Assume that we have a random variable $Z = X + Y$ for $X$ and $Y$ independent. Then if w use two independent data-sets $D_1$ and $D_2$ to try and approximate the distribution of $Z$, i.e. $$p(Z|D_1,D_2)$$
If we use the fact that $X$ and $Y$ are independent then we have apply bayes theorem and rearrange stuff to get:
$$ p(Z\mid D_1,D_2)=p(X + Y\mid D_1,D_2) = p(X\mid D_1,D_2) \ast p(Y\mid D_1,D_2) $$ $$ \propto [p(X\mid D_1)p(X\mid D_2))]\ast [p(Y\mid D_1)p(Y\mid D_2)] $$
However, if we ignore the fact that $X$ and $Y$ are independent (or we don't know) then we can similarly derive the expression:
$$ p(Z\mid D_1,D_2)\propto p(Z\mid D_1)p(Z\mid D_2) $$ the independence of $X$ and $Y$ then mean that this last line would be equal to $$ [p(X\mid D_1) \ast p(Y\mid D_1)][p(X\mid D_2) \ast p(Y\mid D_2)] $$
But if for example we are dealing with normal distributions the convolutions just adds the means and variances of the various distributions.

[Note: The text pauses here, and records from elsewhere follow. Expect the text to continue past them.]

-- ==== Sys2Proof/Laws/Registers.lean ====
section
/-! SUPPORT. What the writes in flight to one register make of it: landing them depends on that register's own entries
alone. -/
namespace Sys2Proof.Machine

theorem tget_terase_other {α : Type} (d : α) (t : Tbl α) {i j : Nat} (h : j ≠ i) : tget d (terase t i) j = tget d t j := by
  induction t with
  | nil => rfl
  | cons e t ih =>
    obtain ⟨k, v⟩ := e
    simp only [terase]
    split
    · rename_i hk
      simp [tget, tfind, hk, Ne.symm h]
    · simp only [tget, tfind] at ih ⊢
      split <;> simp_all

theorem tget_tset_other {α : Type} [DecidableEq α] (d : α) (t : Tbl α) {i j : Nat} (x : α) (h : j ≠ i) :
    tget d (tset d t i x) j = tget d t j := by
  unfold tset
  split
  · exact tget_terase_other d t h
  · exact tget_tput_other d t x h

theorem tset_sorted {α : Type} [DecidableEq α] (d : α) (t : Tbl α) (i : Nat) (x : α) (h : tsorted t = true) :
    tsorted (tset d t i x) = true := by
  unfold tset
  split
  · exact terase_sortedFrom t 0 i h
  · exact tput_sortedFrom t 0 i x h (Nat.zero_le i)

/-- The step of `landPend`. -/
def landStep {w : Nat} (due : Pend w → Bool) (acc : Tbl (BitVec w) × List (Pend w)) (e : Pend w) :
    Tbl (BitVec w) × List (Pend w) :=
  if due e then
    (tset 0 acc.1 e.reg ((tget 0 acc.1 e.reg &&& ~~~e.mask) ||| (e.val &&& e.mask)),
      acc.2.map fun o => if o.reg = e.reg then { o with mask := o.mask &&& ~~~e.mask } else o)
  else (acc.1, acc.2 ++ [e])

theorem landPend_eq {w : Nat} (due : Pend w → Bool) (vals : Tbl (BitVec w)) (pend : List (Pend w)) :
    landPend due vals pend = pend.foldl (landStep due) (vals, []) := rfl

/-- The same for one register: its value, and its writes still in flight. -/
def landOne {w : Nat} (due : Pend w → Bool) (acc : BitVec w × List (Pend w)) (e : Pend w) : BitVec w × List (Pend w) :=
  if due e then
    ((acc.1 &&& ~~~e.mask) ||| (e.val &&& e.mask), acc.2.map fun o => { o with mask := o.mask &&& ~~~e.mask })
  else (acc.1, acc.2 ++ [e])

theorem land_sorted {w : Nat} (due : Pend w → Bool) (pend : List (Pend w)) (acc : Tbl (BitVec w) × List (Pend w))
    (h : tsorted acc.1 = true) : tsorted (pend.foldl (landStep due) acc).1 = true := by
  induction pend generalizing acc with
  | nil => exact h
  | cons e t ih =>
    apply ih
    unfold landStep
    split
    · exact tset_sorted _ _ _ _ h
    · exact h

/-- The entries of register `n`. -/
def pendOf {w : Nat} (n : Nat) (l : List (Pend w)) : List (Pend w) := l.filter fun e => e.reg == n

/-- Landing, seen at one register. -/
theorem land_at {w : Nat} (due : Pend w → Bool) (n : Nat) (pend : List (Pend w)) (acc : Tbl (BitVec w) × List (Pend w))
    (h : tsorted acc.1 = true) :
    (tget 0 (pend.foldl (landStep due) acc).1 n, pendOf n (pend.foldl (landStep due) acc).2)
      = (pendOf n pend).foldl (landOne due) (tget 0 acc.1 n, pendOf n acc.2) := by
  induction pend generalizing acc with
  | nil => rfl
  | cons e t ih =>
    have hs : tsorted (landStep due acc e).1 = true := by
      have := land_sorted due [e] acc h
      exact this
    rw [List.foldl_cons, ih _ hs]
    by_cases he : e.reg = n
    · have : pendOf n (e :: t) = e :: pendOf n t := by simp [pendOf, he]
      rw [this, List.foldl_cons]
      congr 1
      unfold landStep landOne
      split
      · ext1
        · simp [tget_tset, h, he]
        · simp only [pendOf, List.filter_map]
          have : ((fun e => e.reg == n) ∘ fun (o : Pend w) => if o.reg = e.reg then { o with mask := o.mask &&& ~~~e.mask } else o)
              = fun (o : Pend w) => o.reg == n := by
            funext o
            simp only [Function.comp]
            split <;> rfl
          rw [this]
          apply List.map_congr_left
          intro o ho
          have := (List.mem_filter.mp ho).2
          simp only [beq_iff_eq] at this
          simp [this, he]
      · simp [pendOf, he]
    · have : pendOf n (e :: t) = pendOf n t := by simp [pendOf, he]
      rw [this]
      congr 1
      unfold landStep
      split
      · ext1
        · exact tget_tset_other _ _ _ (Ne.symm he)
        · simp only [pendOf, List.filter_map]
          have : ((fun e => e.reg == n) ∘ fun (o : Pend w) => if o.reg = e.reg then { o with mask := o.mask &&& ~~~e.mask } else o)
              = fun (o : Pend w) => o.reg == n := by
            funext o
            simp only [Function.comp]
            split <;> rfl
          rw [this]
          conv => rhs; rw [← List.map_id (List.filter (fun e => e.reg == n) acc.2)]
          apply List.map_congr_left
          intro o ho
          have := (List.mem_filter.mp ho).2
          simp only [beq_iff_eq] at this
          simp [this, Ne.symm he]
      · simp [pendOf, he]

/-- `landPend` at one register. -/
theorem landPend_at {w : Nat} (due : Pend w → Bool) (n : Nat) (vals : Tbl (BitVec w)) (pend : List (Pend w))
    (h : tsorted vals = true) :
    (tget 0 (landPend due vals pend).1 n, pendOf n (landPend due vals pend).2)
      = (pendOf n pend).foldl (landOne due) (tget 0 vals n, []) := by
  rw [landPend_eq]
  exact land_at due n pend (vals, []) h

theorem landPend_sorted {w : Nat} (due : Pend w → Bool) (vals : Tbl (BitVec w)) (pend : List (Pend w))
    (h : tsorted vals = true) : tsorted (landPend due vals pend).1 = true := by
  rw [landPend_eq]
  exact land_sorted due pend (vals, []) h

end Sys2Proof.Machine
end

Hence in the first case we would be essentially taking a weighted average of the predictions for $X$ form $D_1$ and $D_2$ and similarly for $Y$ and then adding these two new predictions together. But in the second case we take a weighted average of the full predictions for $Z$ and the $X$ and $Y$ parts essentially get lumped together. As far as I can tell these two formulae would give different results in practise.
So my questions are:
1) Are the above formulations correct? and is either 'right' or 'wrong' as an approach to the analysis
2) If we don't know whether $X$ and $Y$ are independent but they are, will the second formulation give the same thing as the first where we assume independence?